RVG, brought us to by Allplay, is about entrepreneurial woodland creatures collecting pretty pieces of glass from the eponymous River Valley. The river is made up of a series of tiles, each assigned a shape. Players start with a few pieces, and on their turn can place a piece on a tile with the same shape (or can place two pieces of the same shape on any tile) to claim all of the pieces on an adjacent tile. The emptied tile then is moved to the start of the river, shifting all the others downstream, and gets new pieces put on it.
Collected pieces get put on your personal board and gain you points – you gain some just for adding pieces, but you’ll get the lion’s share from building columns and rows. Scoring at the end of the game (which starts with a final turn after the first player gets 17 pieces) has a lot to do with how many complete rows you have and how high your columns got. It’s complicated more by the fact that each column can only have one color of glass, and some colors are rarer than others, making deciding which pieces to grab when to place where a big part of the game.
River Valley Glassworks is the kind of game that is fast to learn and fast to play, but can still have a lot of strategy.

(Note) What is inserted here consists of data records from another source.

/-- R91 with R95: at the top of the counter `UPD` raises `CountOverflow`; below it `UPD` completes: the mixer calls the window allows, each
slot +1 one after another, the count, the window and the presence flags; nothing else changes. It is for every state: where a slot holds
its largest value, which no state with the invariant does (`NoSlotOverflows`), the +1 in the width of a slot is the model's choice (log
entry 8). -/
def Obligations.UpdConsumesOneSymbol : Prop :=
  (∀ b : Byte, decode (0x2000#16 + b.setWidth 16) = .ok (.upd b)) ∧
  (∀ (b : Byte) (s : State), s.accum.count.toNat = 2 ^ 32 - 1 → exec (.upd b) s = .next (raise .countOverflow s)) ∧
  ∀ (b : Byte) (s : State), s.accum.count.toNat ≠ 2 ^ 32 - 1 →
    let w := s.accum.w
    let u : List Byte :=
      if present s.accum.p 0 = true ∧ present s.accum.p 1 = true then
        [mix s.tran b w[0] w[1] 0] ++
          (if present s.accum.p 2 = true then
            [mix s.tran b w[0] w[2] 1, mix s.tran b w[1] w[2] 2] ++
              (if present s.accum.p 3 = true then
                [mix s.tran b w[0] w[3] 3, mix s.tran b w[1] w[3] 4, mix s.tran b w[2] w[3] 5,
                 mix s.tran w[3] w[0] b 6, mix s.tran w[3] w[2] b 7]
              else [])
          else [])
      else []
    ∃ t, exec (.upd b) s = .next t ∧
      t = { s with accum := t.accum, responses := ⟨.ok, 0⟩ :: s.responses } ∧
      t.accum.acc = u.foldl (fun acc i => put8 acc i (at8 acc i + 1)) s.accum.acc ∧
      t.accum.count = s.accum.count + 1 ∧
      t.accum.w = #v[b, w[0], w[1], w[2]] ∧
      present t.accum.p 0 = true ∧ present t.accum.p 1 = present s.accum.p 0 ∧
      present t.accum.p 2 = present s.accum.p 1 ∧ present t.accum.p 3 = present s.accum.p 2

/-- R92 and R153: at the top of the counter `UPD` raises `CountOverflow` and changes nothing but `FAULT.COVF`. -/
def Obligations.UpdAtTheTopRaisesCountOverflow : Prop :=
  ∀ (b : Byte) (s : State), s.accum.count.toNat = 2 ^ 32 - 1 →
    exec (.upd b) s = .next
      { s with fault := s.fault ||| 0b100#3, responses := ⟨.countOverflow, 0⟩ :: s.responses }

/-- R93, the table: which slots `UPD` increments, by the old `COUNT`, with the presence pattern of each row; `ACC` is then the old
`ACC` with those slots incremented. -/
def Obligations.UpdSlotsByOldCount : Prop :=
  ∀ (b : Byte) (s : State), s.accum.Inv → s.accum.count.toNat ≠ 2 ^ 32 - 1 →
    let c := s.accum.count.toNat
    let w := s.accum.w
    ∃ t, exec (.upd b) s = .next t ∧
    (c = 0 → s.accum.p = 0b0000#4 ∧ t.accum.acc = s.accum.acc) ∧
    (c = 1 → s.accum.p = 0b0001#4 ∧ t.accum.acc = s.accum.acc) ∧
    (c = 2 → s.accum.p = 0b0011#4 ∧ t.accum.acc = bumpAll s.accum.acc [mix s.tran b w[0] w[1] 0]) ∧
    (c = 3 → s.accum.p = 0b0111#4 ∧ t.accum.acc = bumpAll s.accum.acc
      [mix s.tran b w[0] w[1] 0, mix s.tran b w[0] w[2] 1, mix s.tran b w[1] w[2] 2]) ∧
    (4 ≤ c → s.accum.p = 0b1111#4 ∧ t.accum.acc = bumpAll s.accum.acc
      [mix s.tran b w[0] w[1] 0, mix s.tran b w[0] w[2] 1, mix s.tran b w[1] w[2] 2, mix s.tran b w[0] w[3] 3,
       mix s.tran b w[1] w[3] 4, mix s.tran b w[2] w[3] 5, mix s.tran w[3] w[0] b 6, mix s.tran w[3] w[2] b 7])
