/-! ### One line (R69) -/

/-- An immediate written as `0x` and two digits, with nothing after it. -/
theorem immediate_hexByte (b : Byte) : immediate ('0' :: 'x' :: hexByte b) = some (b, []) := by
  have hdigits : digits hexValue 16 (b.toNat / 16) [hexDigit (b.toNat % 16)] = (b.toNat, []) := by
    simp only [digits, hexValue_low, Nat.div_add_mod]
  simp only [hexByte, immediate, hexValue_high, hdigits, asByte, b.isLt, if_true, BitVec.ofNat_toNat,
    BitVec.setWidth_eq]

theorem withImm_hexByte (f : Byte → Instr) (b : Byte) : withImm f (' ' :: '0' :: 'x' :: hexByte b) = some [f b] := by
  have hskip : skipBlanks (' ' :: '0' :: 'x' :: hexByte b) = '0' :: 'x' :: hexByte b := rfl
  rw [withImm, hskip, immediate_hexByte]
  rfl

theorem assembleLine_lineOf (i : Instr) : assembleLine (lineOf i) = some [i] := by
  cases i with
  | upd b => exact withImm_hexByte .upd b
  | rdh b => exact withImm_hexByte .rdh b
  | lda b => exact withImm_hexByte .lda b
  | ldb b => exact withImm_hexByte .ldb b
  | _ => rfl

/-- Settles O5: a line names its command, and the digits of its immediate are read back. -/
theorem assemblerReadsBackEveryCommand : Obligations.AssemblerReadsBackEveryCommand :=
  ⟨assembleLine_lineOf, by decide, by decide, by decide⟩

/-! ### Pseudo-instructions (R70) -/

theorem expand_update_append (bs bs' : List Byte) :
    expand (.update (bs ++ bs')) = expand (.update bs) ++ expand (.update bs') :=
  List.map_append

/-- Settles O6: the expansions by definition, and `UPDATE` of two lists after each other. -/
theorem pseudoInstructionsExpand : Obligations.PseudoInstructionsExpand :=
  ⟨fun _ => rfl, fun _ => rfl, fun _ => rfl, rfl, expand_update_append⟩

end Sys2Proof.Machine

/-! The response to a command word, legal or not (spec/30_encoding.md R66 to R68). -/

namespace Sys2Proof.Machine

/-- A word, legal or not, gets one response, and the payload of an error is zero (R68, 60_exceptions.md R154). -/
theorem execWord_responds (w : CommandWord) (s : State) :
    ∃ t r, execWord w s = .next t ∧ t.script = s.script ∧ t.responses = r :: s.responses ∧
      (r.status ≠ .ok → r.payload = 0) := by
  cases hw : decode w with
  | error e => exact ⟨_, _, execWord_illegal w e s hw, rfl, rfl, fun _ => rfl⟩
  | ok i =>
    rw [execWord_decoded w i s hw]
    obtain ⟨e, h, -⟩ | ⟨v, a, d, x, y, h⟩ := exec_cases i s
    · exact ⟨_, _, h, rfl, rfl, fun _ => rfl⟩
    · exact ⟨_, _, h, rfl, rfl, fun hstatus => absurd rfl hstatus⟩

theorem step_next (s : State) : ∃ t, step s = .next t := by
  match hs : s.script with
  | [] => exact ⟨s, step_no_event s hs⟩
  | .reset :: rest => exact ⟨_, step_reset s rest hs⟩
  | .command w :: rest =>
    obtain ⟨t, h, -⟩ := execWord_next w (issued rest s)
    exact ⟨t, (step_command s w rest hs).trans h⟩

/-- Settles O10: one response per word, and its two fields in the 260 bits. -/
theorem everyCommandGetsOneResponse : Obligations.EveryCommandGetsOneResponse := by
  refine ⟨step_next, fun s w rest hs => ?_, fun r => ⟨extract_append_high _ _, ?_⟩⟩
  · rw [step_command s w rest hs]
    exact execWord_responds w (issued rest s)
  · exact (extract_append_low r.status.code r.payload 0 256 (by decide)).trans (extract_self r.payload)

end Sys2Proof.Machine

/-! The mixer (spec/40_mixer.md R80, R82, R84). -/

namespace Sys2Proof.Machine

/-! ### The formula in ordinary integers (R80, R82) -/

theorem source_sub_of_lt (t : TranTable) {i : Nat} (hi : i < 256) :
    Source.sub t i = (at8 t (BitVec.ofNat 8 i)).toNat := by
  have hi' : (BitVec.ofNat 8 i).toNat = i := Nat.mod_eq_of_lt hi
  rw [← source_sub_toNat, hi']

theorem source_mix_eq_at8 (t : TranTable) (a b c : Byte) (n : Fin 8) :
    Source.mix t a.toNat b.toNat c.toNat n.val =
      (((at8 t (BitVec.ofNat 8 ((a.toNat + n.val) % 256))).toNat ^^^ ((at8 t b).toNat * (2 * n.val + 1))) +
        (at8 t (c ^^^ at8 t (BitVec.ofNat 8 n.val))).toNat) % 256 := by
  have hx := source_sub_of_lt t (Nat.mod_lt (a.toNat + n.val) (by decide : 256 > 0))
  have hk := source_sub_of_lt t (Nat.lt_trans n.isLt (by decide : 8 < 256))
  rw [Source.mix, hx, hk, source_sub_toNat, ← BitVec.toNat_xor, source_sub_toNat]

/-- XOR with a byte and addition both keep the low 8 bits apart from the rest, so the product may be wrapped first. -/
theorem xor_add_mod_eq_xor_mod_add_mod (x : Byte) (p z : Nat) :
    ((x.toNat ^^^ p) + z) % 256 = ((x.toNat ^^^ (p % 256)) + z) % 256 := by
  have hxor : (x.toNat ^^^ p) % 256 = x.toNat ^^^ (p % 256) := by
    rw [show 256 = 2 ^ 8 from rfl, Nat.xor_mod_two_pow, Nat.mod_eq_of_lt x.isLt]
  rw [← Nat.mod_add_mod, hxor]

/-- Settles O21: the 8-bit mixer is the source's formula, and the product may be wrapped before the XOR. -/
theorem mixIsTheSourcesFormula : Obligations.MixIsTheSourcesFormula := by
  intro t a b c n
  have hmix := (mix_toNat t a b c n).trans (source_mix_eq_at8 t a b c n)
  exact ⟨hmix, hmix.trans (xor_add_mod_eq_xor_mod_add_mod _ _ _)⟩

/-! ### The constants of the mixer indices (R84) -/

theorem mixMultiplier_eq : ∀ n : Fin 8, (2 * BitVec.ofNat 8 n.val + 1 : Byte) =
    [1#8, 3#8, 5#8, 7#8, 9#8, 11#8, 13#8, 15#8].getD n.val 0#8 := by
  decide
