-- ==== Sys2Proof/Tests/Slice0.lean ====
section
/-! SUPPORT. Tests with expected results from spec/ (the worked words and rows named at each), and for each statement
with hypotheses a witness that meets them, clause by clause at boundary values. -/

namespace Sys2Proof.Tests

open Sys2Proof Sys2Proof.Machine

/-! ## Small states -/

/-- A block configured for width `w` with `bytes` bound as its buffer at 0x100. -/
def demo (w : Nat) (bytes : List Byte) : State :=
  { State.reset with
    cfgState := .configured
    bitWidth := BitVec.ofNat 6 w
    byteWidth := byteWidthOf w
    bufBase := 0x100
    bufLen := BitVec.ofNat 32 bytes.length
    mem := Memory.writeBytes [] 0x100 bytes }

/-- The same block inside an RLE run of 9s with `r` values left. -/
def inRun (r : Word) : State := { demo 8 [] with runState := .inRle, rleRemaining := r, rleValue := 9 }

/-- A block of width 3 inside a bit-packed run, at lane `p` of the lanes 0 to 7 with `g` groups to come. -/
def inGroup (p : BitVec 3) (g : Word) (bytes : List Byte) : State :=
  { demo 3 bytes with
    runState := .inBitpacked, bpGroupPos := p, bpGroupsRemaining := g, bpGroup := #v[0, 1, 2, 3, 4, 5, 6, 7] }

/-- In FATAL after a CONFIG with an illegal width. -/
def fatal : State := { demo 8 [] with cfgState := .fatal, errCode := 4 }

/-- The command word `w` is due. -/
def due (w : BitVec 66) (s : State) : State := { s with pending := some ⟨w, 0⟩ }

/-- What a view shows of the next state. -/
def seen {α : Type} (f : State → α) : Host.Outcome State Fault Refusal → Option α
  | .next t => some (f t)
  | .fault _ => none
  | .refused _ => none

/-- The response and `position`. -/
def answer (t : State) : BitVec 3 × Word × Word := (t.rspStatus, t.rspValue, t.position)

/-- The invariant as a Bool. -/
def checksInv (s : State) : Bool :=
  decide ((s.position.toNat ≤ s.bufLen.toNat ∧ s.bufBase.toNat + s.bufLen.toNat ≤ 2 ^ 32) ∧
    (s.cfgState = .unconfigured →
      s.bitWidth = 0 ∧ s.byteWidth = 0 ∧ s.bufLen = 0 ∧ s.position = 0 ∧ s.runState = .needsHeader) ∧
    (s.cfgState = .configured →
      1 ≤ s.bitWidth.toNat ∧ s.bitWidth.toNat ≤ 32 ∧ s.byteWidth.toNat = (s.bitWidth.toNat + 7) / 8) ∧
    (s.runState = .inRle → s.rleRemaining ≠ 0) ∧
    (s.runState = .inBitpacked → s.bpGroupsRemaining ≠ 0 ∨ s.bpGroupPos ≠ 0) ∧
    (s.runState = .needsHeader → s.bpGroupPos = 0) ∧ (s.runState = .inRle → s.bpGroupPos = 0)) &&
  decide ((s.cfgState ≠ .encoding3 ∧ s.runState ≠ .encoding3) ∧
    (s.rleRemaining.toNat < 2 ^ 31 ∧ s.bpGroupsRemaining.toNat < 2 ^ 31) ∧
    ((s.cfgState = .unconfigured → s.errCode = 0) ∧ (s.cfgState = .configured → s.errCode.toNat ≤ 3) ∧
      (s.cfgState = .fatal → s.errCode = 4 ∨ s.errCode = 5)) ∧
    (s.cfgState = .configured →
      s.rleValue.toNat < 2 ^ (8 * s.byteWidth.toNat) ∧
        ∀ k : Fin 8, (s.lane (BitVec.ofFin k)).toNat < 2 ^ s.bitWidth.toNat) ∧
    s.rspStatus ≠ 7 ∧ Memory.wf s.mem = true)

theorem inv_of_checks {s : State} (h : checksInv s = true) : s.Inv := by
  simp only [checksInv, Bool.and_eq_true, decide_eq_true_eq] at h
  obtain ⟨⟨⟨h1, h2⟩, h3, h4, h5, h6, h7, h8⟩, h9, h10, h11, h12, h13, h14⟩ := h
  exact ⟨h1, h2, h3, h4, h5, h6, h7, h8, h9, h10, h11, fun hc => ⟨(h12 hc).1, fun k => (h12 hc).2 k.toFin⟩, h13, h14⟩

I got beaten, but felt like I’d learned the game, finished the game, and still played pretty well all inside of twenty or so minutes while I was waiting for my next Games on Demand shift to come up. The base version of the game goes for $39, with there also being a deluxe version, an expansion, and some fancier accessories available. Thanks Kate, Ryan, and Lance for the game!
The tariff chaos and the damage it is dealing to the industry was a thread running through more than one booth and conversation. Punch Bowl, for one example right from this article, was supposed to launch its Kickstarter very soon, but Runaway Parade has chosen to delay. Between things like that and creators already bowing out of American conventions to avoid falling afoul of the local blackshirts, there was a note of concern in my talks with some creators for what PAX Unplugged will look like come November.
Tabletop stuff seems to be increasingly encroaching into the main Expo Hall space at PAX East, which for my purposes was pretty great. Sure, you’ve got all the geek lifestyle stuff – the tea, the clothing, the dice, the candles, the tea, the art – but actual tabletop games with booths of their own were there in plenty. With the large video game publishers giving conventions in general a pass these days, is PAX East leaning more towards being PAX Unplugged 2? I’m curious if anyone has seen something similar at the PAXi that aren’t on the USA’s east coast.
If ever such a thing were to happen, though, and even if PAX East continues to just want its tabletop section to remain healthy, some things may have to change. I talked with some tabletop folks that had forgone getting a booth at East this year because of the cost, citing that they could just get more space at Unplugged for cheaper. As budgets tighten and creators have to make hard choices, being asked to pay more for less is going to make some of those choices easier than others, to the more expensive convention’s detriment.
Overall, if you were a tabletop gamer then it was another very good PAX East, and tabletop is still the long-haul option by far – the expo hall closes at 6pm most days, but the header pic from this article is not that far from midnight and still has people checking out and playing tabletop games. I was only able to cover a very small fraction of the games being played and demo’d – for one example of missed opportunities, the Unpub section was so busy every time I went by that I wasn’t able to grab a seat!
Give these ones a try and let me know what you think, and sound off with great games that I missed! In the meantime, I have a few other games to give the full review treatment to… and some Steam demos to download.